◆ Assigned task: The entries follow. Copy every line in which "waveId" appears.

◆ Supplied data:
-- ==== Sys2Proof/Laws/Ops.lean ====
section
/-! SUPPORT. What the shared operations do, said once: moving past an instruction, results in the lanes, the finish of an
instruction with exceptions, masks and scalars. -/

namespace Sys2Proof.Machine

theorem countOpp_num (w : Wave) (fair starve : Bool) : (w.countOpp fair starve).num = w.num := by
  unfold Wave.countOpp; split <;> rfl

/-- Counting an opportunity changes the counts of entries and nothing else of the wave. -/
theorem countOpp_spec (w : Wave) (fair starve : Bool) :
    w.countOpp fair starve = { w with paths := (w.countOpp fair starve).paths } ∧
    ∃ g : Entry → Entry, (w.countOpp fair starve).paths = w.paths.map g ∧ ∀ e, ∃ m n, g e = { e with fair := m, starve := n } := by
  unfold Wave.countOpp
  split
  · exact ⟨rfl, id, by simp, fun e => ⟨e.fair, e.starve, rfl⟩⟩
  · refine ⟨rfl, _, rfl, fun e => ?_⟩
    split
    · exact ⟨_, _, rfl⟩
    · split <;> exact ⟨_, _, rfl⟩

/-- A counted opportunity spends the grant; what falls due by the counts is the fairness interval and the sibling hang. -/
theorem count_spec (s : State) (fair starve : Bool) :
    (∃ more, (s.count fair starve).due = s.due ++ more ∧ ∀ h ∈ more, h = .fairness s.waveId ∨ h = .hang s.waveId) ∧
    s.count fair starve = { s with
      w := s.w.countOpp fair starve, granted := false, due := (s.count fair starve).due } := by
  have e := countOpp_num s.w fair starve
  simp only [State.count, State.addDue]
  split <;> split
  · exact ⟨⟨[.fairness s.waveId, .hang s.waveId], by simp [State.waveId, e], by simp⟩, rfl⟩
  · exact ⟨⟨[.hang s.waveId], by simp [State.waveId, e], by simp⟩, rfl⟩
  · exact ⟨⟨[.fairness s.waveId], by simp [State.waveId, e], by simp⟩, rfl⟩
  · exact ⟨⟨[], by simp, by simp⟩, rfl⟩

/-- Moving past an instruction is exactly the frame `Past`. -/
theorem advance_past (s : State) (len : Nat) (lw fair : Bool) : Past len s (s.advance len lw fair) := by
  unfold State.advance
  extract_lets w
  obtain ⟨hd, hs⟩ := count_spec { s with w := { w with issued := w.issued + 1, cmpOk := false }, stalled := false } fair true
  obtain ⟨hw, g, hg, hp⟩ := countOpp_spec { w with issued := w.issued + 1, cmpOk := false } fair true
  refine ⟨?_, hd, ?_⟩
  · rw [hs]
    simp only [hg]
    show List.Forall₂ _ s.w.paths (w.paths.map g)
    simp only [w, Wave.onCur, List.map_map]
    refine List.forall₂_map_right_iff.2 (List.forall₂_same.2 fun e _ => ?_)
    simp only [Function.comp]
    split
    · obtain ⟨m, n, h⟩ := hp { e with
        pc := e.pc + BitVec.ofNat 64 len
        clause := e.clause.map fun c => { c with count := c.count + 1, ext := none, lw := c.lw || lw }
        body := e.body.map fun b => { b with count := b.count + 1 }
        blocked := none, only := none }
      rw [h]
      refine ⟨rfl, rfl, rfl, rfl, rfl, ?_⟩
      rw [if_pos ‹_›]
      cases e.clause <;> exact ⟨rfl, rfl, rfl, rfl⟩
    · obtain ⟨m, n, h⟩ := hp e
      rw [h]
      refine ⟨rfl, rfl, rfl, rfl, rfl, ?_⟩
      rw [if_neg ‹_›]
      exact ⟨rfl, rfl⟩
  · rw [hs, hw]; rfl

theorem low_of_append (x : W32) (v : W64) : (x ++ v.setWidth 32 : BitVec 64).setWidth 32 = v.setWidth 32 :=
  @BitVec.setWidth_append_eq_right 32 32 x (v.setWidth 32)

/-- The result of a lane instruction in one lane. -/
theorem result_spec (l : Lane) (free : Nat) (iw : IW) (d : Dst) (v : W64) :
    DstWritten iw d v l (l.result free iw d v) ∧ LatchTaken iw v (l.result free iw d v) := by
  have h : (v >>> 32).setWidth 32 = v.extractLsb' 32 32 := by ext i hi; simp
  refine ⟨?_, ?_⟩
  · have n96 (n : Fin 96) : (n : Nat) < 96 := n.2
    cases iw <;> cases d <;>
      simp [Lane.result, Lane.write, Lane.latchTo, DstWritten, Lane.setReg, Dst.covers, h, bne, n96, BEq.beq]
  · cases iw
    · simp [Lane.result, Lane.latchTo, LatchTaken, low_of_append]
    · simp [Lane.result, Lane.latchTo, LatchTaken]

/-- A lane operation completes with its results and the frame. -/
theorem laneOp_spec (s : State) (len : Nat) (iw : IW) (d : Dst) (f : Wave → Lane → W64) :
    LanesTook s.w.acting iw d (f s.w) s.w.lanes (laneOp s len iw d f).w.lanes ∧
    Past len { s with w := { s.w with lanes := (laneOp s len iw d f).w.lanes }, free := (laneOp s len iw d f).free }
      (laneOp s len iw d f) := by
  unfold laneOp
  have p := advance_past { s with
    w := s.w.onLanes s.w.acting fun l => l.result s.free iw d (f s.w l), free := s.free + 1 } len true true
  have hw := congrArg (fun t : State => t.w.lanes) p.2.2
  have hf := congrArg State.free p.2.2
  simp only at hw hf
  refine ⟨?_, ?_⟩
  · rw [hw]
    refine List.forall₂_map_right_iff.2 (List.forall₂_same.2 fun l _ => ?_)
    split
    · exact result_spec ..
    · rfl
  · rw [hw, hf]; exact p

end Sys2Proof.Machine
end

◆ Task result:
    (∃ more, (s.count fair starve).due = s.due ++ more ∧ ∀ h ∈ more, h = .fairness s.waveId ∨ h = .hang s.waveId) ∧
  · exact ⟨⟨[.fairness s.waveId, .hang s.waveId], by simp [State.waveId, e], by simp⟩, rfl⟩
  · exact ⟨⟨[.hang s.waveId], by simp [State.waveId, e], by simp⟩, rfl⟩
  · exact ⟨⟨[.fairness s.waveId], by simp [State.waveId, e], by simp⟩, rfl⟩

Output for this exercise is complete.